Am worried my villagers , family , friends , colleagues at work what all would say .
A whole me

What you both need to do is stop putting pressure on yourselves, and calm down.
As you’re already in the union, stop trying force things (like trying to love or make it work), just focus on building a friendship with your wife and allow things flow naturally.
Love doesn’t just happen, true friendship begets love.
Start by appreciating each other’s company, then respect, communication, understanding, tolerance...
If you’re Christians, praying together helps a lot.
Re: I'm Regretting My Marriage Already That's Not Up To 2mths by NeroPapas(m): 2:50pm On Oct 10, 2021
Savloon:
First miscarriage was around April and second was 2days after our marriage invitation shared and then she was with my mum we felt it was the running around for the marriage .
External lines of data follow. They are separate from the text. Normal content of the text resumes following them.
/-! ### Write-backs and flushes of an L1 line (R58, R60, R86, R110) -/

/-- Send bytes of a line to where a core's write-backs of it go (R60, R110, R143). -/
def State.sendWrite (s : State) (core line : Nat) (mode : Mode) (b : LineBytes) : State :=
  if b.isEmpty then s
  else
    let s := s.sent core line
    if isHost line then
      if mode = .nc then (s.homeWrite (line * 128) b).post (.hostWriteAck line core) else s.rdcWrite 0 line false core b
    else if mode = .nc ∨ (isHbm line ∧ homeDie line = dieOf core) then s.post (.homeDieAccess line (.write core b) false)
    else s.rdcWrite (dieOf core) line (mode == .self) core b

/-- Send a delta to where a core's flushes of the line go (R86). -/
def State.sendFlush (s : State) (core line : Nat) (mode : Mode) (k : RedKind) (delta : List Byte) : State :=
  let s := s.sent core line
  if homeDie line = dieOf core then s.post (.homeDieAccess line (.flush core k delta) false)
  else s.rdcFlush (dieOf core) line (mode == .self) core k delta

/-- Evict an L1 line: its dirty bytes or its delta are sent (R58, R86). -/
def State.evictL1 (s : State) (core key : Nat) : State :=
  match (s.core core).l1.get? key with
  | none => s
  | some l =>
    let s := (s.updCore core fun c => { c with l1 := c.l1.del key }).leaveL1 key l
    match l.gath with
    | some k => s.sendFlush core l.line l.mode k (wholeLine l.bytes)
    | none => s.sendWrite core l.line l.mode (dirtyOf l.bytes)

/-- Write a line back and leave it valid and clean; a gather line is flushed (R143, R403). -/
def State.cleanL1 (s : State) (core key : Nat) : State :=
  match (s.core core).l1.get? key with
  | none => s
  | some l =>
    if l.gath.isSome then s.evictL1 core key
    else
      let s := (s.updCore core fun c => { c with l1 := c.l1.put key { l with bytes := cleanBytes l.bytes } }).leaveL1 key l
      s.sendWrite core l.line l.mode (dirtyOf l.bytes)

/-- Step 1 of the giving reconciliation: every non-NC line is written back, every G line flushed (R143). -/
def State.writeBackAll (s : State) (core : Nat) : State :=
  ((s.core core).l1.cells.filter fun p => p.2.mode != .nc).foldl (fun s p => s.cleanL1 core p.1) s

/-- Evict the copies of a physical line that a core holds under other keys (R40). -/
def State.evictSynonyms (s : State) (core key line : Nat) : State :=
  ((s.core core).l1.cells.filter fun p => p.2.line == line && p.1 != key).foldl (fun s p => s.evictL1 core p.1) s

/-- Evict every copy of a physical line that a core holds (R85, R140). -/
def State.evictPhysical (s : State) (core line : Nat) : State :=
  ((s.core core).l1.cells.filter fun p => p.2.line == line).foldl (fun s p => s.evictL1 core p.1) s

/-- Allocate an L1 line: a victim leaves first (R57, R58). -/
def State.allocL1 (s : State) (core key : Nat) (l : L1Line) (hint : Nat) : State :=
  let (w, v) := (s.core core).wayFor key
  let s := match v with | some k => s.evictL1 core k | none => s
  s.updCore core fun c =>
    { c with l1 := c.l1.put key { l with way := w, used := insertStamp hint ((c.l1Set key).map (·.2.used)), keep := hint == 1 } }

/-! ### Fills and the loads they serve (R58, R74, R249) -/

/-- The value of a load: the bytes taken at issue over the bytes of the fill, widened to its TYPE (R222, R388). -/
def loadValue (d : LoadDone) (line : List Byte) : Nat :=
  let raw := natOf ((List.range d.width).map fun i => (d.got.lookup (d.off + i)).getD (line.getD (d.off + i) 0))
  if d.x2 || d.width = 16 then raw else extendTo d.ty raw

/-- Whether a load takes a byte of a fill from an uncorrectable unit (R74, R261). -/
def LoadDone.bad (d : LoadDone) (units : List Nat) : Bool :=
  (List.range d.width).any fun i => (d.got.lookup (d.off + i)).isNone && units.contains ((d.off + i) / 32)

/-- Return a load's value (R257), or its uncorrectable unit (R261). -/
def State.deliver (s : State) (bytes : List Byte) (bad : LoadDone → Bool) : Option LoadDone → State
  | none => s
  | some d => s.post (.pendingValueArrival d.tids d.late (loadValue d bytes) (if bad d then some d.ea else none))

/-- Whether a fill may be kept: no write of the core to the line is on its way (R125), and the line is good (R74). -/
def State.fillable (s : State) (f : Fill) (bad : List Nat) : Bool := !(s.core f.core).inflight.contains f.line && bad.isEmpty
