/-- GATHER_DATA (R98, R101, R106): an unsolicited delta is applied, and its die leaves the mask; or it joins a recall in progress. -/
def State.gatherAnswer (s : State) (die line : Nat) (d : Option (RedKind × List Byte)) (asked : Bool) : State :=
  let h := s.home line
  match h.txn with
  | some t =>
    if t.wait.contains die then
      let t := { t with
        gath := match d with | some (k, x) => insertDelta (die, k, x) t.gath | none => t.gath
        wait := if asked then t.wait.erase die else t.wait }
      (s.setHome line { h with txn := some t }).homeDone line
    else match d with
      | some (k, x) => let s := s.applyDelta line k x; s.setHome line ((s.home line).leaves die)
      | none => s
  | none =>
    match d with
    | some (k, x) =>
      let s := s.applyDelta line k x
      (s.setHome line ((s.home line).leaves die)).nextQueued line
    | none => s

/-- GATHER_DATA. -/
def execGatherData (die line : Nat) (d : Option (RedKind × List Byte)) (asked : Bool) (s : State) : Out :=
  .next (s.gatherAnswer die line d asked)

/-! ### Untracked requests (R107 to R109) -/

/-- RDS_U (R107): Data, and nothing recorded. -/
def execRdsU (die line : Nat) (s : State) : Out := .next ((s.touchHome line (s.reqHint die line)).post (.data die line (s.lineBytes line) false))

/-- WBM_U (R108): the bytes are merged. -/
def execWbmU (die line : Nat) (b : LineBytes) (s : State) : Out :=
  .next ((s.homeWrite (line * 128) b).post (.wbAck die line))

/-- GATHER_DATA_U (R108): the delta is applied. -/
def execGatherDataU (_die line : Nat) (k : RedKind) (d : List Byte) (s : State) : Out := .next ((s.touchHome line).applyDelta line k d)

/-! ### The host's accesses to device HBM (R114) -/

/-- Add the host as a holder (R114): a shared copy or ownership, whatever the mode of the frame (log 133). A full set first loses a victim, whose entry is kept for this read (R103). A read of a line that the host itself owns leaves E(host) (log 132). -/
def State.hostHolds (s : State) (line : Nat) (own : Bool) (e : Instr) : State :=
  let h := s.home line
  if h.txn.any fun t => !(t.after == .host && h.resv) then s.post e
  else
    let s := s.touchHome line
    let h' := { h with used := s.dirStamp line, txn := none, resv := false }
    match h.st with
    | none =>
      if h.resv || (s.dirEntries line).length < 16 then
        ((s.recallLocal line).setHome line { h' with st := some (if own then .e else .s), mask := [4] }).nextQueued line
      else match s.dirVictim line with
        | some v => (s.setHome line { h with txn := some { wait := [], after := .host } }).backInvalidate v (.again e)
        | none => s.post e
    | some .s =>
      if s.hasLocal line then ((s.recallLocal line).startInv line h.mask false true [] .idle).post e
      else if own then s.startInv line (h.mask.filter (· != 4)) false false [] (.sendM 4)
      else s.setHome line { h' with mask := insertDie 4 h.mask }
    | some .e => if h.mask = [4] then s else (s.takeBack line false .idle).post e
    | some .g => (s.takeBack line false .idle).post e

/-- HOST_MEMRD (R114): snoop 0 none, 1 SnpData, 2 SnpInv, 3 SnpCur. A checkpoint holds it at the slice (R509, R517). -/
def execHostMemrd (line snoop : Nat) (s : State) : Out :=
  .next (if s.fw.drain then s.post (.hostMemrd line snoop)
    else if snoop = 0 then
      let (s, go) := s.cellTurn line false false none
      if go then s else s.post (.hostMemrd line snoop)
    else s.hostHolds line (snoop == 2) (.hostMemrd line snoop))

/-- A snoop of the host: a line of the host section goes to I, a dirty one with its data (R113). -/
def State.snooped (s : State) (line : Nat) : State :=
  let l := s.rdcLine 0 line
  let s := s.leaveRdc line l
  let s := s.setRdc 0 line { l with st := none, bytes := FMap.empty, bad := [] }
  s.homeWrite (line * 128) (if l.st = some .m then dirtyOf l.bytes else [])

/-- The host section reads a line that a monitor is registered on again, with RdOwn (R174). -/
def State.readAgain (s : State) (line : Nat) : State :=
  if s.monitored line && (s.rdcLine 0 line).wait.isNone then s.askHome 0 line false .rdm [] else s

/-- Bytes of host memory that the host writes itself: no slice of the device performs this write, so that no monitor is evaluated before the host section reads the line again (R174). -/
def State.hostStore (s : State) (line : Nat) (b : LineBytes) : State :=
  s.updMem fun m => { m with bytes := m.bytes.writeAt (line * 128) b, poison := m.poison.filter fun u => !unitWritten u (line * 128) b }

/-- HOST_MEMWR (R114): a home write; of a host line, the host's own store, before which its snoop takes the device's copy (R113, R154). -/
def execHostMemwr (line : Nat) (b : LineBytes) (s : State) : Out :=
  .next (if isHost line then ((s.snooped line).hostStore line b).readAgain line
    else if s.fw.drain then s.post (.hostMemwr line b)
    else
      let (s, go) := s.cellTurn line true false none
      if go then s.homeWrite (line * 128) b else s.post (.hostMemwr line b))

/-! ### Lines of the host section (R112, R113) -/

/-- HOST_CACHE_DATA (R112): the host answers RdShared or RdOwn. A whole line is the host's own value; none means memory's. The monitors on the line are evaluated (R174). -/
def execHostCacheData (line : Nat) (bytes : List Byte) (m : Bool) (s : State) : Out :=
  .next (let s := if bytes.length = 128 then s.hostStore line (withOff 0 bytes) else s
    (s.rdcData 0 line (s.lineBytes line) m).evaluate fun x => x.hitsMem (line * 128) 128)

/-- HOST_SNOOP (R113): the line goes to I, a dirty one with its data; a monitor on it has the line read again (R174). -/
def execHostSnoop (line : Nat) (s : State) : Out := .next ((s.snooped line).readAgain line)

/-- HOST_WRITE_ACK (R110, R403): a WrCur or DirtyEvict is acknowledged. -/
def execHostWriteAck (line core : Nat) (s : State) : Out := .next (s.ackWrite core line)

/-! ### The settled view of a line -/

/-- Whether an event is a message about a line's copies. -/
def lineMessage (line : Nat) : Instr → Bool
  | .wbm _ l _ => l == line
  | .inv _ l _ => l == line
  | .invAck _ l _ => l == line
  | .gatherRecall _ l => l == line
  | .gatherData _ l _ _ => l == line
  | .data _ l _ _ => l == line
  | .grant _ l _ => l == line
  | .hostCacheData l _ _ => l == line
  | _ => false

/-- Whether the host holds a copy that an access must take back: ownership, or a shared copy before a write (R98, R114). -/
def State.hostCopy (s : State) (line : Nat) (write : Bool) : Bool :=
  let h := s.home line
  h.mask.contains 4 && (h.st == some .e || (h.st == some .s && write))

/-- Whether nothing about a line is in progress, and no copy of the host stands in an access's way. -/
def State.quietLine (s : State) (line : Nat) (write : Bool := false) : Bool :=
  (s.home line).txn.isNone && !s.due.any (lineMessage line) && !s.hostCopy line write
We barely sleep together now even . Today we laugh next minute is quareling and not talking to each other


I may sound odd but that woman was never pregnant for you! Like how do you people do it? A woman just say she's pregnant and you just agree to it?? Someone you barely know? You don't even know her circle! And to think there's another woman before her.. Now you said she blocked you, why won't she? Life is about choice ls, enjoy the choice you've made!
Somethings no be Juju, na foolishness!
Re: I'm Regretting My Marriage Already That's Not Up To 2mths by lhino: 1:55am On Oct 26, 2022
Please email me. I want us to talk

Savloon:
Please help a brother, I'll try to make it brief. I got married to someone I don't really love but because of pregnancy.
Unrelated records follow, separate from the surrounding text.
/-- Give a coordinate, or false, to a thread that waits or asks; a discardable crew's coordinates are recorded (R290). -/
def State.giveCoord (s : State) (tid : Nat) (d : Dst) (pred : Src) (c : Option Nat) : State :=
  let crew := ((s.threads.get? tid).map (·.crew)).getD 0
  match c with
  | some x =>
    let s := s.updThread tid fun t => (t.putDst true d x).putDst false (predOf pred) 1
    s.updCrew crew fun c => if c.discard then { c with coords := c.coords ++ [x] } else c
  | none => s.updThread tid fun t => t.putDst false (predOf pred) 0

/-- The dispenser block of a launch: 0 means 64 (R297). -/
def Launch.blockSize (l : Launch) : Nat := if l.block = 0 then 64 else l.block

/-- Hand out a dispenser's next coordinate; at a block boundary the other dies learn what is left (R310). -/
def State.handOut (s : State) (launch lot die : Nat) : State × Option Nat :=
  match s.disp? launch lot die, s.fw.launches.get? launch with
  | some d, some l =>
    match d.coords with
    | [] => (s, none)
    | x :: r =>
      let s := s.updDisp launch lot die fun d => { d with coords := r }
      let s := if (x + 1) % l.blockSize = 0 then
          (s.dispDies launch lot).foldl (fun s k =>
            if k = die then s else s.updDisp launch lot k fun d => { d with reports := d.reports.put die r.length }) s
        else s
      (s, some x)
  | _, _ => (s, none)

/-- The die that a dry dispenser asks next: the largest count it holds, ties to the lowest die, among those that have not replied with none (R310); none while firmware has disabled dispenser stealing (R506). -/
def State.stealTarget (s : State) (launch lot die : Nat) (d : Disp) : Option Nat :=
  if !((((s.fw.launches.get? launch).bind fun l => s.ctx? l.ctx).map (·.steal)).getD true) then none
  else leastBy (fun k => 2 ^ 32 - d.reports.getD k 0) ((s.dispDies launch lot).filter fun k => k != die && !d.dry.contains k)

/-- A dry dispenser asks another die, or answers every waiting thread with false when all have replied with none (R310). -/
def State.askSteal (s : State) (launch lot die : Nat) : State :=
  match s.disp? launch lot die with
  | none => s
  | some d =>
    match s.stealTarget launch lot die d with
    | some v => (s.updDisp launch lot die fun d => { d with asking := true }).post (.dispenserStealRequest launch lot die v)
    | none =>
      let s := s.updDisp launch lot die fun d => { d with asking := false, dry := [], wait := [] }
      d.wait.foldl (fun (s : State) (k : Nat) =>
        match (s.threads.get? k).map Thread.status with
        | some (.waiting (.tfetch _ _ _ dst p)) => (s.giveCoord k dst p none).updThread k Thread.go
        | _ => s) s

/-- The dispenser of a die that no tile of a lot belongs to starts dry (R310, log 139). -/
def State.addDisp (s : State) (launch lot die : Nat) : State :=
  s.updFw fun w => { w with launches := w.launches.adjust launch fun l => { l with disps := l.disps.put (dispKey lot die) {} } }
we met sometime around January, spent the night together around February we didn't have s*x 3nights she stayed, I live in a 1 bedroom apartment with sitting room well arranged, my kitchen was excellent and bathroom was neat. She was like you need to buy a dinning table, chair, she was like if I like her I should come and see her people I told her this is the first time we are staying together please calm down and let the relationship grow, we don't know each other before. I was beginning to like her gradually as we kept intouch. Then we met again March and this time we had s*x.

Though I had another girl whom I really enjoy how we get along well and fun to be with knows me better but because I want to get into a real relationship I want the love between myself and these ladies to grow naturally.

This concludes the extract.